Поначалу, прочитав воспоминания брата, я был смущен и огорчен, но возникло и другое чувство, история эта сделала Твардовского ближе. Открылся человек, что испытал те же страхи и слабости, что и мы, грешные. Он тоже не избежал их с той разницей, что страдания вырастили его совесть и эта совесть породила бесстрашие его раскаяния, которое он не прятал. Образ Твардовского тем и велик, что он искупил грехи поколения, колеса истории не переломили его, страх не поселился в нем навсегда, как во многих из нас. А ведь сталинский страх прочно откладывался в душах. Я из другого поколения, но ведь и мои страхи засели во мне надолго, некоторые навсегда.

Страх, пережитый совестливой натурой, сублимируется в стыд, и он долго терзает человека. Старая поговорка гласит: «Страшно в лесу — стыдно дома». Ныне похоже, что мы дома, и пришел стыд. Мужество Александра Твардовского в той неравной борьбе, какую он вел с режимом Хрущева, затем Брежнева, питалось и этим стыдом, хотя до «дома» было далеко.

Уроки советской жизни учили одних слабости, других силе.

Мы ехали в Японию. То были семидесятые годы, очередной зажим, процессы над диссидентами, угрозы. Переводчица, милая женщина, уже в возрасте, по дороге, в самолете, предупредила меня: «Имейте в виду, со мной надо быть осторожнее, если меня станут допрашивать и при этом бить, я все могу выложить, я боли не выдерживаю, со мною это уже было».
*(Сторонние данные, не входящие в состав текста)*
theorem witness_DecodeOfEncodeIsTheInstruction :
    WellFormed (.wEncCtrlReserved3 15#4 15#4 3#2 true) = true ∧ WellFormed (.wDmaCtrlSubmit 3#2 true 7#3) = true := by decide

theorem witness_DecodedInstructionsAreWellFormed :
    decode (.access 0x10E080000008#48) = .ok (.wEncCtrlReserved3 8#4 0#4 0#2 false) := by decide

theorem witness_DecodingDropsOnlyReservedBits :
    decode (.access 0x10E0FFFFFFFF#48) = .ok (.wEncCtrlReserved3 15#4 15#4 3#2 true) := by decide

theorem witness_InvalidAccessWordsAreRefused :
    InvalidAccess 0x204000000000#48 ∧ InvalidAccess 0x004200000000#48 ∧ InvalidAccess 0x003C00000000#48 ∧
    InvalidAccess 0x0040000000FF#48 ∧ InvalidAccess 0x111000000000#48 ∧ InvalidAccess 0x006C00000000#48 ∧
    ({ S0 with host.program := [.access 0x006C00000000#48] } : State).host.program = .access 0x006C00000000#48 :: [] := by
  refine ⟨?_, ?_, ?_, ?_, ?_, ?_, rfl⟩ <;> unfold InvalidAccess <;> decide

theorem witness_HostStepRunsTheDecodedOperation :
    (∀ op ∈ [HostOp.access 0x101000000000#48, .access 0x007000000000#48, .memw 0#32 .b1 0#32, .bus false 32 0x40000044#32 0#32],
      let s := turn .host { S0 with host.program := [op] };
      s.faults = [] ∧ s.refused = none ∧ s.nextTurn = .host ∧ s.host.program = op :: [] ∧
        ∃ i, hostDecode s.params op = .ok i ∧ ∃ t, exec i s.tick.unhold = .next t) ∧
    (∀ op ∈ [HostOp.access 0x003C00000000#48, .bus false 16 0x40000044#32 0#32, .bus false 32 0x50000000#32 0#32],
      let s := turn .host { S0 with host.program := [op] };
      s.faults = [] ∧ s.refused = none ∧ s.nextTurn = .host ∧ s.host.program = op :: [] ∧
        ∃ e, hostDecode s.params op = .error e) ∧
    (16 ≠ 32 ∧ 4#32 = 0xFFFFFFF0#32 + (0x014#12).zeroExtend 32 ∧
      ∀ off : BitVec 12, 0x50000000#32 ≠ 0x40000000#32 + off.zeroExtend 32) := by
  refine ⟨?_, ?_, by decide, by decide, fun off h => ?_⟩
  · intro op h
    simp only [List.mem_cons, List.not_mem_nil, or_false] at h
    rcases h with rfl | rfl | rfl | rfl <;> exact ⟨rfl, rfl, rfl, rfl, _, rfl, _, rfl⟩
  · intro op h
    simp only [List.mem_cons, List.not_mem_nil, or_false] at h
    rcases h with rfl | rfl | rfl <;> exact ⟨rfl, rfl, rfl, rfl, _, rfl⟩
  · have := congrArg BitVec.toNat h
    simp at this
    omega

theorem witness_EngineStepRunsItsUnit :
    (let s := turn (.engine .cw) { enabled 1#4 with eng.txqCw := [0x12A#32] };
      s.nextTurn = .engine .cw ∧ s.active .cw = true ∧ s.eng.txqCw = 0x12A#32 :: [] ∧ s.faults = [] ∧ s.refused = none) ∧
    (let s := turn (.engine .dwb) { enabled 2#4 with eng.txqDwb := [1#32] };
      s.nextTurn = .engine .dwb ∧ s.active .dwb = true ∧ s.eng.txqDwb = 1#32 :: []) ∧
    (let s := turn (.engine .dwt) { enabled 4#4 with eng.txqDwt := [1#32] };
      s.nextTurn = .engine .dwt ∧ s.active .dwt = true ∧ s.eng.txqDwt = 1#32 :: []) ∧
    (let s := turn (.engine .cdr) { enabled 8#4 with eng.txqCdr := [1#32] };
      s.nextTurn = .engine .cdr ∧ s.active .cdr = true ∧ s.eng.txqCdr = 1#32 :: [] ∧ s.eng.phase = .count) ∧
    (let s := turn (.engine .cdr) { enabled 8#4 with eng.txqCdr := [1#32], eng.phase := .cmd 0#16 };
      s.nextTurn = .engine .cdr ∧ s.active .cdr = true ∧ s.eng.txqCdr = 1#32 :: [] ∧ s.eng.phase = .cmd 0#16) ∧
    let s := turn (.engine .cdr) { enabled 8#4 with eng.rxq := [1#8, 2#8, 3#8], eng.phase := .read 0xFFFF#16 true };
    s.nextTurn = .engine .cdr ∧ s.active .cdr = true ∧ s.eng.phase = .read 0xFFFF#16 true ∧ (0xFFFF#16 : BitVec 16) ≠ 0#16 ∧
      s.eng.rxq.length < s.params.qDepth := by decide

theorem witness_StoppedRunsStayStopped :
    ({ S0 with faults := [.reInit] } : State).faults = .reInit :: [] ∧
    ({ S0 with refused := some .badAccess } : State).faults = [] ∧
    ({ S0 with refused := some .badAccess } : State).refused = some .badAccess := by decide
Когда-то, на допросах, она убедилась в своей слабости и теперь не устыдилась предупредить меня.

1937 год породил массовый страх, который искажал характер народа. Пассивно подчинялись судьбе. Родные, знакомые репрессированных робко просили за своих. Не решались настаивать. Не требовали освобождения, старались выяснить, в чем обвиняют их близких, как будто это имело какое-то значение. В трепетном страхе добивались — «за что» взяли, надеясь, что это «за то» очертит круг недозволенного.

«Чур меня». У древних славян «Чур» был властителем над чертями. Его всегда как сберегателя призывали в крайней опасности и старались заручаться. «Чур меня», — шептали по ночам, прислушиваясь к шуму подъехавшей машины, к стуку сапог по лестнице — куда идут, может, минуют, куда звонят, слава Богу, — к соседям.